Copy exactly the lines of the material below that run from the one containing "freeze handed when no successor" through the one containing "refusedBy .abort p tag (bytes2 id) .noSuchTarget". Copy no other lines.

/---

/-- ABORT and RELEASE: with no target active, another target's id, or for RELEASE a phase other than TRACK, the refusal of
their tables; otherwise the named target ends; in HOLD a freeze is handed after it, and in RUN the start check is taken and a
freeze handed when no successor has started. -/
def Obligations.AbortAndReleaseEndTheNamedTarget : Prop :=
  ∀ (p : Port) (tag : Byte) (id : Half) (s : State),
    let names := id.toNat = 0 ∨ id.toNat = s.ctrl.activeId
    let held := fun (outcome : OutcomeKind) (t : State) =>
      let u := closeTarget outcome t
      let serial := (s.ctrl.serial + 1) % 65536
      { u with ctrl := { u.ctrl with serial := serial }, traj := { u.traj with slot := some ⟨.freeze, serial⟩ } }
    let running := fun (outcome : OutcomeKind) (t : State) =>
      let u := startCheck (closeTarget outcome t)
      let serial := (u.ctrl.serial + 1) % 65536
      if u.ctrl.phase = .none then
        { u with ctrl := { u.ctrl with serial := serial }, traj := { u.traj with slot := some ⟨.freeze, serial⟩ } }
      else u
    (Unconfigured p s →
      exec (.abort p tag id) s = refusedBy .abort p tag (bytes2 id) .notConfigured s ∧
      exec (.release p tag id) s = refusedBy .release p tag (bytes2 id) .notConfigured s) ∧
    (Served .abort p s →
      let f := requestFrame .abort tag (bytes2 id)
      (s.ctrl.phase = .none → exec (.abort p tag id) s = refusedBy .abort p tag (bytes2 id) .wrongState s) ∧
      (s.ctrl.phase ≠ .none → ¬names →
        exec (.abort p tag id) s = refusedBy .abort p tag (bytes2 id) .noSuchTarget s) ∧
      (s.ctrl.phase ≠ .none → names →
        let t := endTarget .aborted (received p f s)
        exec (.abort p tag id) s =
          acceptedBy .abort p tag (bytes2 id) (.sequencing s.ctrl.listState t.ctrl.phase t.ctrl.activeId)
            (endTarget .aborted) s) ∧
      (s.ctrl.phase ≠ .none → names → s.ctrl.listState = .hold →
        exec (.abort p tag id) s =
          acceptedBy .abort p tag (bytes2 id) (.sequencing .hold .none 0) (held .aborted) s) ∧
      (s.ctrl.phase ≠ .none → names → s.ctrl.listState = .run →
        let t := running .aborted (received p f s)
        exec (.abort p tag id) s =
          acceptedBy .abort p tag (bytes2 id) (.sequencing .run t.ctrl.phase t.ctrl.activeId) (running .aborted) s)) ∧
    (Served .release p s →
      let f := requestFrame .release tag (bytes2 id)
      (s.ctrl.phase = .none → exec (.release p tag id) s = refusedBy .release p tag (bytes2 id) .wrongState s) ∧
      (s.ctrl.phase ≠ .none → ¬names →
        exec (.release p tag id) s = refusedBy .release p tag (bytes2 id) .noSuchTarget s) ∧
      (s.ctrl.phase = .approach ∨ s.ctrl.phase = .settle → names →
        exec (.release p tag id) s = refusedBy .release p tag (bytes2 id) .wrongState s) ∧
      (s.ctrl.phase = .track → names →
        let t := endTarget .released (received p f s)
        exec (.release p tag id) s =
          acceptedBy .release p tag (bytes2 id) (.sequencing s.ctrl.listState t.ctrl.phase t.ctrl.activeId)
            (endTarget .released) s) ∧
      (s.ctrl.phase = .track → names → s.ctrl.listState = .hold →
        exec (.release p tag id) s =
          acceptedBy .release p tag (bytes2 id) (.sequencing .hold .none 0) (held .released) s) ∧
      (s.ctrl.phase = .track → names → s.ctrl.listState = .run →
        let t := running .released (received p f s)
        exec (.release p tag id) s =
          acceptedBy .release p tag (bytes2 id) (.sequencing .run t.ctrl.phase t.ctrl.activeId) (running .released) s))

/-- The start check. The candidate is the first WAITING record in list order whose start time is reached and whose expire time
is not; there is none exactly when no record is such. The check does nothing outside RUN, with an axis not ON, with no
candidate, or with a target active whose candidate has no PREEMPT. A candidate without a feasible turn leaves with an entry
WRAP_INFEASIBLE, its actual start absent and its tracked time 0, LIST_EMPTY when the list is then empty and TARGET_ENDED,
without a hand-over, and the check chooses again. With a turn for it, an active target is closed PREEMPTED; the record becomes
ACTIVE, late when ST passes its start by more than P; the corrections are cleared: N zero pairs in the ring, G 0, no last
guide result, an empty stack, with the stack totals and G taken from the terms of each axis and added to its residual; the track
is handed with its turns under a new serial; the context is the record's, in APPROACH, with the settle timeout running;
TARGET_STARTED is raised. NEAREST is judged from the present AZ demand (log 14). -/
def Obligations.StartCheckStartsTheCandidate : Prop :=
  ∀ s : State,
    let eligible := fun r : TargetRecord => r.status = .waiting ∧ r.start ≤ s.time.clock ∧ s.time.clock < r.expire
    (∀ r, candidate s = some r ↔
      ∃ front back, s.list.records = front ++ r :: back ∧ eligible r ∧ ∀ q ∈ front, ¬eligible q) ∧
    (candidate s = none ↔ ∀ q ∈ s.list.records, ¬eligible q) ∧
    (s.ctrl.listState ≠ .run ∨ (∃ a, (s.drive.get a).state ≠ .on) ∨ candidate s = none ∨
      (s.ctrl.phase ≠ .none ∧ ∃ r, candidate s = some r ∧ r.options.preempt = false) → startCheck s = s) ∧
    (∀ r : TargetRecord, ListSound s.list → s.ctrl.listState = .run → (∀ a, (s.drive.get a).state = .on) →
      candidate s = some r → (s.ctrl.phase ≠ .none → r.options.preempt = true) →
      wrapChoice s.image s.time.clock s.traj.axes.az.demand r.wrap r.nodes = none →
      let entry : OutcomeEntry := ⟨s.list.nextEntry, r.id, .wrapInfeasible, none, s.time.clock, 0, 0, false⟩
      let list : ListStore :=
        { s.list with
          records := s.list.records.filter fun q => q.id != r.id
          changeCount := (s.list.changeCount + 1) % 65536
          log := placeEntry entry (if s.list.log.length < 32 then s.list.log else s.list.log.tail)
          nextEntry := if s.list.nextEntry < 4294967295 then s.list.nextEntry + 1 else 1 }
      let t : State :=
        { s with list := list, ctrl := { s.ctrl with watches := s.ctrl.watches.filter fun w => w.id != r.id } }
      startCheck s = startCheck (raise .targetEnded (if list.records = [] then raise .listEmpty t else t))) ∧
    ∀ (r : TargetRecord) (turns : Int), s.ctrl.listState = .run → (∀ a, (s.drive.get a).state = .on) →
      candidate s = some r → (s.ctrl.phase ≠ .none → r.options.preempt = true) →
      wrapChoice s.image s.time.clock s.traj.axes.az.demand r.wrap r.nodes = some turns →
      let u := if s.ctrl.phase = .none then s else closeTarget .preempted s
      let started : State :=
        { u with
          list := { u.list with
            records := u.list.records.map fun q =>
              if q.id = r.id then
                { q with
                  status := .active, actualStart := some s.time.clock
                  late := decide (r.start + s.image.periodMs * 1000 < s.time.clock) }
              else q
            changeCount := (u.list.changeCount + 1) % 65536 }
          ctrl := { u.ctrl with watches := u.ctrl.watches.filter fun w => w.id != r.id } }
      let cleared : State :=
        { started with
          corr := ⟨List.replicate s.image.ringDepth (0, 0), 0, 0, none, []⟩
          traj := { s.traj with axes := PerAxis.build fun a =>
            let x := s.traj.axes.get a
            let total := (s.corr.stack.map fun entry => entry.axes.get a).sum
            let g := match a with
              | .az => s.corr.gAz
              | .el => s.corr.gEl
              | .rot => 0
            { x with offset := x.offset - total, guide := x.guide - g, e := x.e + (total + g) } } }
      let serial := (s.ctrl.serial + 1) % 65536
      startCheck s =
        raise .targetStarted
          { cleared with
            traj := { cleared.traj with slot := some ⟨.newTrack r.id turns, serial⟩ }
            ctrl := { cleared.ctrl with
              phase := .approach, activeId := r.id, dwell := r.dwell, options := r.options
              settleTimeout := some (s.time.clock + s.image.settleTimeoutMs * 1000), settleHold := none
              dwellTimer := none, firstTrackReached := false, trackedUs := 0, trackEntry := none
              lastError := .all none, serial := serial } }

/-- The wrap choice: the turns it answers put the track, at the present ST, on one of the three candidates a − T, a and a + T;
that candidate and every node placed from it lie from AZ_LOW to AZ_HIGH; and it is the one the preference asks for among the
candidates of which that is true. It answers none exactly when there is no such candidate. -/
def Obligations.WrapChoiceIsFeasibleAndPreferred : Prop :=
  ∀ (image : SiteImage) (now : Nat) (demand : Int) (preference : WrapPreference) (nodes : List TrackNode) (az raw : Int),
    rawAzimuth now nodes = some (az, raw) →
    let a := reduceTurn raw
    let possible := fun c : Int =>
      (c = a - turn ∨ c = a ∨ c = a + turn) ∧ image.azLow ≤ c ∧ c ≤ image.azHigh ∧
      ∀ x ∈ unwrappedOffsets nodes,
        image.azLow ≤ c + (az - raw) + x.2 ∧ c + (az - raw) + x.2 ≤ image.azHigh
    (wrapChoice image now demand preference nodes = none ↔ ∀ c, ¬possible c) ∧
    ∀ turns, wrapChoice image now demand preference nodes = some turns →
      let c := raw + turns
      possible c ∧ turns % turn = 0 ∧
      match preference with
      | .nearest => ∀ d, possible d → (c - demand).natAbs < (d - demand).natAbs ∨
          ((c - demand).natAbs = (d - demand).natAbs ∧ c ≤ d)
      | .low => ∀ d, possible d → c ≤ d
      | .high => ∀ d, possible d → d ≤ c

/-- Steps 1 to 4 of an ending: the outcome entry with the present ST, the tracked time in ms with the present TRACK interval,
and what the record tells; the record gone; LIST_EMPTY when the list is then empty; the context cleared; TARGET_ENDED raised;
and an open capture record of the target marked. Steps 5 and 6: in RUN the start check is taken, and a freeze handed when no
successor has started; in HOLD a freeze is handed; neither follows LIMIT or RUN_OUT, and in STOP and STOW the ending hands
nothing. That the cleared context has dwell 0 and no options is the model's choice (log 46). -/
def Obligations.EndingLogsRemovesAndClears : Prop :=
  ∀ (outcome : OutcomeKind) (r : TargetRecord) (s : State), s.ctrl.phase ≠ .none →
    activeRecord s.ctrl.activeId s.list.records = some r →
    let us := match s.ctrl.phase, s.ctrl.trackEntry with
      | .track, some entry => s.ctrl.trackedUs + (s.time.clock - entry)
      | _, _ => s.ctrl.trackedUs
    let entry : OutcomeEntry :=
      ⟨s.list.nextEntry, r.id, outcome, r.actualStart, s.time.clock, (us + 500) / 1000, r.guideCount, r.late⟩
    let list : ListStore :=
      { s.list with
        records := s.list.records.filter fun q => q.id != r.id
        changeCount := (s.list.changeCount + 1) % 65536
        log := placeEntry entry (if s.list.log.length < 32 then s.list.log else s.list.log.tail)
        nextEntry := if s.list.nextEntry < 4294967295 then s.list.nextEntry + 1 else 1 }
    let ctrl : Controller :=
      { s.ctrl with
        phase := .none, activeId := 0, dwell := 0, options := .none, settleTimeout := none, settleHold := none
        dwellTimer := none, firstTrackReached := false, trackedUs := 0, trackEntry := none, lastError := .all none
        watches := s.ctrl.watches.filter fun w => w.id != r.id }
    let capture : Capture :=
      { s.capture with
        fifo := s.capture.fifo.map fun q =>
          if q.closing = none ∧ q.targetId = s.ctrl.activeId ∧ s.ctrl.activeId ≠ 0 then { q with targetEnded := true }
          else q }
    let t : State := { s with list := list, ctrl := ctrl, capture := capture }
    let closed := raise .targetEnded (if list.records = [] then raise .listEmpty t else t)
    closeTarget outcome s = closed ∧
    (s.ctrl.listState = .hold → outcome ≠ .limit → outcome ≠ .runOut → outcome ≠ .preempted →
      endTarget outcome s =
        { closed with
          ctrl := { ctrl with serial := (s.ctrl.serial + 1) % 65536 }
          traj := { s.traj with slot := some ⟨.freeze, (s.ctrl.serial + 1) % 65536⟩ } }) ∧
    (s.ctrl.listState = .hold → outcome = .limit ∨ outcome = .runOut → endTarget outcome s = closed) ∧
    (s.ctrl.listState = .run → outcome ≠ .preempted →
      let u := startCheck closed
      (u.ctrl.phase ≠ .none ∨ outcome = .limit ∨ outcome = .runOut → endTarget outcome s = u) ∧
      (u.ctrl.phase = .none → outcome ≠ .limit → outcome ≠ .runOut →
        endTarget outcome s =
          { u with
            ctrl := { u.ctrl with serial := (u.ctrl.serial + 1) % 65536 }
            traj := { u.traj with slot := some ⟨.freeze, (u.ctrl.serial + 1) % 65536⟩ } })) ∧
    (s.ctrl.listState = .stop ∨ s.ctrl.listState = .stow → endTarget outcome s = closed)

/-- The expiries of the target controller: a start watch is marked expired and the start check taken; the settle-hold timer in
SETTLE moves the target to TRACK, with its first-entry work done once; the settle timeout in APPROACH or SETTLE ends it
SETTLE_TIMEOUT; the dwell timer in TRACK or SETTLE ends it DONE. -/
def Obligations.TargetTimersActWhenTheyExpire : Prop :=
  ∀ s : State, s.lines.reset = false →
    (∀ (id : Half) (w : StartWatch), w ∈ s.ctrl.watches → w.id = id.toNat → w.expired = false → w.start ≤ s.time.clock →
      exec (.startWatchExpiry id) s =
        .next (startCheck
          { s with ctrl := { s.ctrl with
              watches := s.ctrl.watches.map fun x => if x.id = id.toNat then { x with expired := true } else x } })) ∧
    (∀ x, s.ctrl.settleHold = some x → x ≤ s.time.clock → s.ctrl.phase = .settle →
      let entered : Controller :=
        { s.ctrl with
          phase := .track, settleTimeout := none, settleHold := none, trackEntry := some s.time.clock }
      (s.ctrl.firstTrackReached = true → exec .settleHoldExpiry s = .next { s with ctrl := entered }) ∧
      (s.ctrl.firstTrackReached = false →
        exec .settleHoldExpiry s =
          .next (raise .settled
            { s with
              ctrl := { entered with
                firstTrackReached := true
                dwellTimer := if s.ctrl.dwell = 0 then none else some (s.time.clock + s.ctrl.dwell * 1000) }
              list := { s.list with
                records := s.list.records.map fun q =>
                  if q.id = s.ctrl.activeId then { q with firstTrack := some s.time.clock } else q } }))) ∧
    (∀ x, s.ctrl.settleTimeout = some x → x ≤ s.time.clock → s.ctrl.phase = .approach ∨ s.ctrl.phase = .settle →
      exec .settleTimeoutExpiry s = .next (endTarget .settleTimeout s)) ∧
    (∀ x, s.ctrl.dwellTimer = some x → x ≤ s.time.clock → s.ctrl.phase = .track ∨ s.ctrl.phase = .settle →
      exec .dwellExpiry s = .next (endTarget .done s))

\---

:: RESPONSE BOX ::
freeze handed when no successor has started. -/
def Obligations.AbortAndReleaseEndTheNamedTarget : Prop :=
  ∀ (p : Port) (tag : Byte) (id : Half) (s : State),
    let names := id.toNat = 0 ∨ id.toNat = s.ctrl.activeId
    let held := fun (outcome : OutcomeKind) (t : State) =>
      let u := closeTarget outcome t
      let serial := (s.ctrl.serial + 1) % 65536
      { u with ctrl := { u.ctrl with serial := serial }, traj := { u.traj with slot := some ⟨.freeze, serial⟩ } }
    let running := fun (outcome : OutcomeKind) (t : State) =>
      let u := startCheck (closeTarget outcome t)
      let serial := (u.ctrl.serial + 1) % 65536
      if u.ctrl.phase = .none then
        { u with ctrl := { u.ctrl with serial := serial }, traj := { u.traj with slot := some ⟨.freeze, serial⟩ } }
      else u
    (Unconfigured p s →
      exec (.abort p tag id) s = refusedBy .abort p tag (bytes2 id) .notConfigured s ∧
      exec (.release p tag id) s = refusedBy .release p tag (bytes2 id) .notConfigured s) ∧
    (Served .abort p s →
      let f := requestFrame .abort tag (bytes2 id)
      (s.ctrl.phase = .none → exec (.abort p tag id) s = refusedBy .abort p tag (bytes2 id) .wrongState s) ∧
      (s.ctrl.phase ≠ .none → ¬names →
        exec (.abort p tag id) s = refusedBy .abort p tag (bytes2 id) .noSuchTarget s) ∧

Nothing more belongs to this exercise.